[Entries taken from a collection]
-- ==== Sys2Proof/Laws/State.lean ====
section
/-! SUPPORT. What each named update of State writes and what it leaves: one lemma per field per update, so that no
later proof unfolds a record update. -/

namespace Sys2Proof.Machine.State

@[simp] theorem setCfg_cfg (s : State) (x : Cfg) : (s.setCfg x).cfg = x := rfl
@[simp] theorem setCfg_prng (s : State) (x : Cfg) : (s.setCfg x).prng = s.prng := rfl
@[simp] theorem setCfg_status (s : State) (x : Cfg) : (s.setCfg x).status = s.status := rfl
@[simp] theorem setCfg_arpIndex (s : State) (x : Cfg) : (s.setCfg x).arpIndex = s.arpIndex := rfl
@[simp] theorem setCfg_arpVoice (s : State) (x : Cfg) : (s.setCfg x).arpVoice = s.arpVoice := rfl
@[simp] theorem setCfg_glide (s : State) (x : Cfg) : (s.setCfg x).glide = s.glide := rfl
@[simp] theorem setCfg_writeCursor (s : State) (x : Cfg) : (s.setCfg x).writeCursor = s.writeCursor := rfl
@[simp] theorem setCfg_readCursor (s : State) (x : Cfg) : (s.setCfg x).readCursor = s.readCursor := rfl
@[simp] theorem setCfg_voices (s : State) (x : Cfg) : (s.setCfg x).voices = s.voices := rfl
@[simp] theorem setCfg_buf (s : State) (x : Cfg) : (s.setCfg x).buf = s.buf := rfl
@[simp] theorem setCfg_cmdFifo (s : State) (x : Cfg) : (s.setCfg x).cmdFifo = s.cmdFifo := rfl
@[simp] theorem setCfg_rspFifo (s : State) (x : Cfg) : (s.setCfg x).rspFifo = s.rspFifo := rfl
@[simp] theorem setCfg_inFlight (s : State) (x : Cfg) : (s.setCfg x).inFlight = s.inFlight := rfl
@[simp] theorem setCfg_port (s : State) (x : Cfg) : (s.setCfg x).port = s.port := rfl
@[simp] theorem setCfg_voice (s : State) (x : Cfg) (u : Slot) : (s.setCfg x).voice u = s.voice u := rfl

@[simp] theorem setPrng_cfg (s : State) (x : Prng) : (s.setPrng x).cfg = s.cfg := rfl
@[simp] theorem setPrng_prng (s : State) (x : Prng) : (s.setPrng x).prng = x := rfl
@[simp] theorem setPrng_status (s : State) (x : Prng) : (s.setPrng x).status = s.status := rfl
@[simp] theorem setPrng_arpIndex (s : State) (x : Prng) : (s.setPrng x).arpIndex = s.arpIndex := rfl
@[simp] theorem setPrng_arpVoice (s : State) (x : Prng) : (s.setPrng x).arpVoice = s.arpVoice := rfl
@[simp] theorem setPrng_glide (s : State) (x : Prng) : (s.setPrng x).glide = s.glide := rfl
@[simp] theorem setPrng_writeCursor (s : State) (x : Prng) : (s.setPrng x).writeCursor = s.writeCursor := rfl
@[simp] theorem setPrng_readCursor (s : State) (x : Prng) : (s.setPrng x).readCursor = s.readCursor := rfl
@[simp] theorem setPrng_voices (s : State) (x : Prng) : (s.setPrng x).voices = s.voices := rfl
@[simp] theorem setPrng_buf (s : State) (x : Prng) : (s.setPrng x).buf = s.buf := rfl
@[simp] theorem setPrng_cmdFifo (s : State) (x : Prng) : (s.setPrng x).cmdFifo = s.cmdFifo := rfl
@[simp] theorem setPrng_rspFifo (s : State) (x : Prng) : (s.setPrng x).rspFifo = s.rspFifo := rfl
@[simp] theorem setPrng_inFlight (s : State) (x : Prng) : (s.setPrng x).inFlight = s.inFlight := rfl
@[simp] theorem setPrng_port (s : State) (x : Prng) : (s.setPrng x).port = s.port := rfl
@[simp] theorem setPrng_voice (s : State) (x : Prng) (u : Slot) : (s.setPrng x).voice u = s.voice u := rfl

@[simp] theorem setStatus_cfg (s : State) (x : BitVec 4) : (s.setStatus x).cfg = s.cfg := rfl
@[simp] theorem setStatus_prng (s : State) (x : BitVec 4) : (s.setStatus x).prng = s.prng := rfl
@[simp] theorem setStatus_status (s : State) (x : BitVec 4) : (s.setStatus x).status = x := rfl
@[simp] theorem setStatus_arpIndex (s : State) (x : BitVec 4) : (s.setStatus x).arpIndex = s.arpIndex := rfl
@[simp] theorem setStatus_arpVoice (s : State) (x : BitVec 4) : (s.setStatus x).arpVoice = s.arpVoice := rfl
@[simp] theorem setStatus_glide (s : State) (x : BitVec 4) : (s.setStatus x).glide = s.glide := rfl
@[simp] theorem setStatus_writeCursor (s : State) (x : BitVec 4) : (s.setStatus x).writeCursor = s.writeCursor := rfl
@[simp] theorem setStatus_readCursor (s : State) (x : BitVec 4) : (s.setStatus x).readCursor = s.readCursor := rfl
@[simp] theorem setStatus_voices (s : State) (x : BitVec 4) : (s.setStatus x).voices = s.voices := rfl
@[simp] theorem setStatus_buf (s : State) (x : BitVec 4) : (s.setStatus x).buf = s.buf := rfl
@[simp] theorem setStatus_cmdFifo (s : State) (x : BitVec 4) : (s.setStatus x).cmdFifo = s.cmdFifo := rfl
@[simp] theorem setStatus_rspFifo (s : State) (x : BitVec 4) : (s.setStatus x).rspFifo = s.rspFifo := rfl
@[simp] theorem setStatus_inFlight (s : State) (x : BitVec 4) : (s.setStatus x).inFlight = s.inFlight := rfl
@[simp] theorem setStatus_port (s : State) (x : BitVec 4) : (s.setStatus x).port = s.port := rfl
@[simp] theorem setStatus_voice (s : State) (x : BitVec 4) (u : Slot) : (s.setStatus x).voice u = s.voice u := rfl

▸ **YOUR GOAL**
All lines above that include the word "update" should be located and copied.

▸ **ANSWER AREA**
/-! SUPPORT. What each named update of State writes and what it leaves: one lemma per field per update, so that no
later proof unfolds a record update. -/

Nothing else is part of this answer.